THE PROBLEM: Copy out each line containing "alone" from the entries below.
__________________________________________________
-- ==== Sys2Proof/Safety.lean ====
section
/-!
DEFINITION. The laws of the manual in the terms that claims use: what holds of a state, what a command leaves alone, how an
answer stands in the slot, and what a safe run is.
-/

namespace Sys2Proof.Machine

/-! ## What a command leaves alone -/

/-- Outside the ranges given (start, length) every byte of the exchange RAM reads as before. -/
def ramOutside (s t : State) (ranges : List (Nat × Nat)) : Prop :=
  ∀ a, (∀ r ∈ ranges, a < r.1 ∨ r.1 + r.2 ≤ a) → readByte t.ram a = readByte s.ram a

/-- Every channel but that of the site is as before. -/
def sitesElse (s t : State) (i : Site) : Prop := ∀ j, j ≠ i → channelOf t j = channelOf s j

/-- Every port but that of the site is as before. -/
def portsElse (s t : State) (i : Site) : Prop := ∀ j, j ≠ i → portOf t j = portOf s j

/-- The answer fields of the request slot (spec/09 section 9.5). -/
abbrev answerFields : Nat × Nat := (0x68, 24)

/-- The result record of a site in the active frame; no bytes while no frame is active (R160, R163). -/
def recordBytes (s : State) (i : Site) : Nat × Nat :=
  match s.touchdown.activeFrame with
  | none => (0, 0)
  | some f => (0x1200 + 0x1000 * f.val + 64 * i.val, 64)

/-! ## Answers -/

/-- The answer of R170 stands in the slot, and the request unit has done with the request: the results named, the detail
word, the two fields of the answer word; a result word that is not named is as before. -/
def answered (s t : State) (sequence : Half) (code : AnswerCode) (detail : Word) (results : List Word) : Prop :=
  ((readRam t 0x7C).extractLsb' 0 16 = sequence ∧ (readRam t 0x7C).extractLsb' 16 8 = code.code.extractLsb' 0 8) ∧
    readRam t 0x68 = detail ∧
    (∀ k, k < 4 →
      readRam t (0x6C + 4 * k) = if k < results.length then results.getD k 0 else readRam s (0x6C + 4 * k)) ∧
    t.requests = { s.requests with lastAnswered := sequence, busy := false, inProgress := none }

/-- The request unit takes the posted request of this code: it is running and not busy, the posted sequence is the next
one, and the code word is this code (R165, R166). -/
def posted (s : State) (code : Word) : Prop :=
  s.phase = .running ∧ s.requests.busy = false ∧ postedSequence s = s.requests.lastAnswered + 1 ∧
    readRam s 0x44 = code

/-! ## What the part publishes -/

/-- The identity block of R159, with the secret state and the check value of `s`. -/
def identityWritten (s t : State) : Prop :=
  readRam t 0x00 = 0x7A4C5031 ∧ readRam t 0x04 = 0x5016 ∧ readRam t 0x08 = 1 ∧
    readRam t 0x0C = BitVec.ofNat 32 (s.straps.population.toNat + 1) ∧ readRam t 0x10 = s.derivation.state.code ∧
    readRam t 0x14 = s.derivation.checkValue ∧ readRam t 0x18 = 1 ∧
    ∀ a, 0x1C ≤ a → a < 0x40 → readByte t.ram a = 0

/-- The lot summary of R21 with this closure reason: the range, the counts and the closure list that the lot controller
keeps after the close. -/
def summaryWritten (t : State) (reason : Word) : Prop :=
  readRam t 0x200 = t.lot.number ∧ readRam t 0x204 = BitVec.ofNat 32 t.lot.first ∧
    readRam t 0x208 = BitVec.ofNat 32 t.lot.nextIndex ∧ readRam t 0x20C = BitVec.ofNat 32 t.lot.committed ∧
    readRam t 0x210 = BitVec.ofNat 32 t.lot.spoiled ∧ readRam t 0x214 = reason ∧
    readRam t 0x218 = BitVec.ofNat 32 t.lot.closureList.length ∧
    ∀ k, k < t.lot.closureList.length → k < 80 → readRam t (0x21C + 4 * k) = BitVec.ofNat 32 (t.lot.closureList.getD k 0)

/-- The bytes that a lot summary with `k` indices takes. -/
def summaryBytes (k : Nat) : Nat × Nat := (0x200, 28 + 4 * min k 80)

/-! ## How a site ends -/

/-- The result record of a site in the active frame, field by field (spec/09 section 9.4, R160): `c` is the channel as it
reached its outcome, `d` the disposition and `cause` the spoil cause. -/
def recordWritten (t : State) (i : Site) (c : SiteChannel) (d : Disposition) (cause : Option SpoilCause) : Prop :=
  ∀ (f : Fin 2) (r : Nat) (keyed : Bool), t.touchdown.activeFrame = some f →
    r = 0x1200 + 0x1000 * f.val + 64 * i.val →
    keyed = decide (c.outcome = some .provisioned ∨ c.outcome = some .resumed) →
    ((readRam t r).extractLsb' 0 8 = ((c.outcome.map Outcome.code).getD 0).extractLsb' 0 8 ∧
        (readRam t r).extractLsb' 8 8 = d.code.extractLsb' 0 8 ∧
        (readRam t r).extractLsb' 16 8 = ((cause.map SpoilCause.code).getD 0).extractLsb' 0 8) ∧
      (∀ k, k < 6 → (readRam t (r + 0x04)).getLsbD k =
        [c.bound.isSome, cause.isSome, c.figures.readbackBinding.isSome, keyed, c.figures.failingPosition.isSome,
          c.figures.imageLocked.isSome].getD k false) ∧
      readRam t (r + 0x08) = BitVec.ofNat 32 ((c.bound.map (·.index)).getD 0) ∧
      readRam t (r + 0x0C) = BitVec.ofNat 32 ((c.figures.readbackBinding.map Prod.fst).getD 0) ∧
      (readRam t (r + 0x10)).extractLsb' 0 8 = (c.figures.readbackBinding.map Prod.snd).getD 0 ∧
      readRam t (r + 0x14) = BitVec.ofNat 32 c.figures.blows ∧
      readRam t (r + 0x18) = BitVec.ofNat 32 c.figures.pulses ∧
      readRam t (r + 0x1C) = BitVec.ofNat 32 c.figures.rePulses ∧
      ((readRam t (r + 0x20)).extractLsb' 0 8 = (if keyed then (c.target.getD 0).extractLsb' 184 8 else 0) ∧
        (readRam t (r + 0x20)).extractLsb' 8 8 = (if keyed then (c.target.getD 0).extractLsb' 176 8 else 0)) ∧
      readRam t (r + 0x24) = BitVec.ofNat 32 ((c.figures.failingPosition.map fun p => 16 * c.baseWord + p).getD 0) ∧
      readRam t (r + 0x28) = BitVec.ofNat 32 c.figures.linkRetries ∧
      readRam t (r + 0x2C) = (if c.figures.imageLocked = some true then 1 else 0) ∧
      ∀ k, 0x30 ≤ k → k < 0x40 → readByte t.ram (r + k) = 0

/-- The bits of a result record's words that the layout does not name are 0 (the model's choice, notes/assumptions/28.md). -/
def recordRestZero (t : State) (i : Site) : Prop :=
  ∀ (f : Fin 2) (r : Nat), t.touchdown.activeFrame = some f → r = 0x1200 + 0x1000 * f.val + 64 * i.val →
    (readRam t r).extractLsb' 24 8 = 0 ∧ (readRam t (r + 0x04)).extractLsb' 6 26 = 0 ∧
      (readRam t (r + 0x10)).extractLsb' 8 24 = 0 ∧ (readRam t (r + 0x20)).extractLsb' 16 16 = 0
__________________________________________________
SOLUTION FOR THIS PROBLEM:
DEFINITION. The laws of the manual in the terms that claims use: what holds of a state, what a command leaves alone, how an
/-! ## What a command leaves alone -/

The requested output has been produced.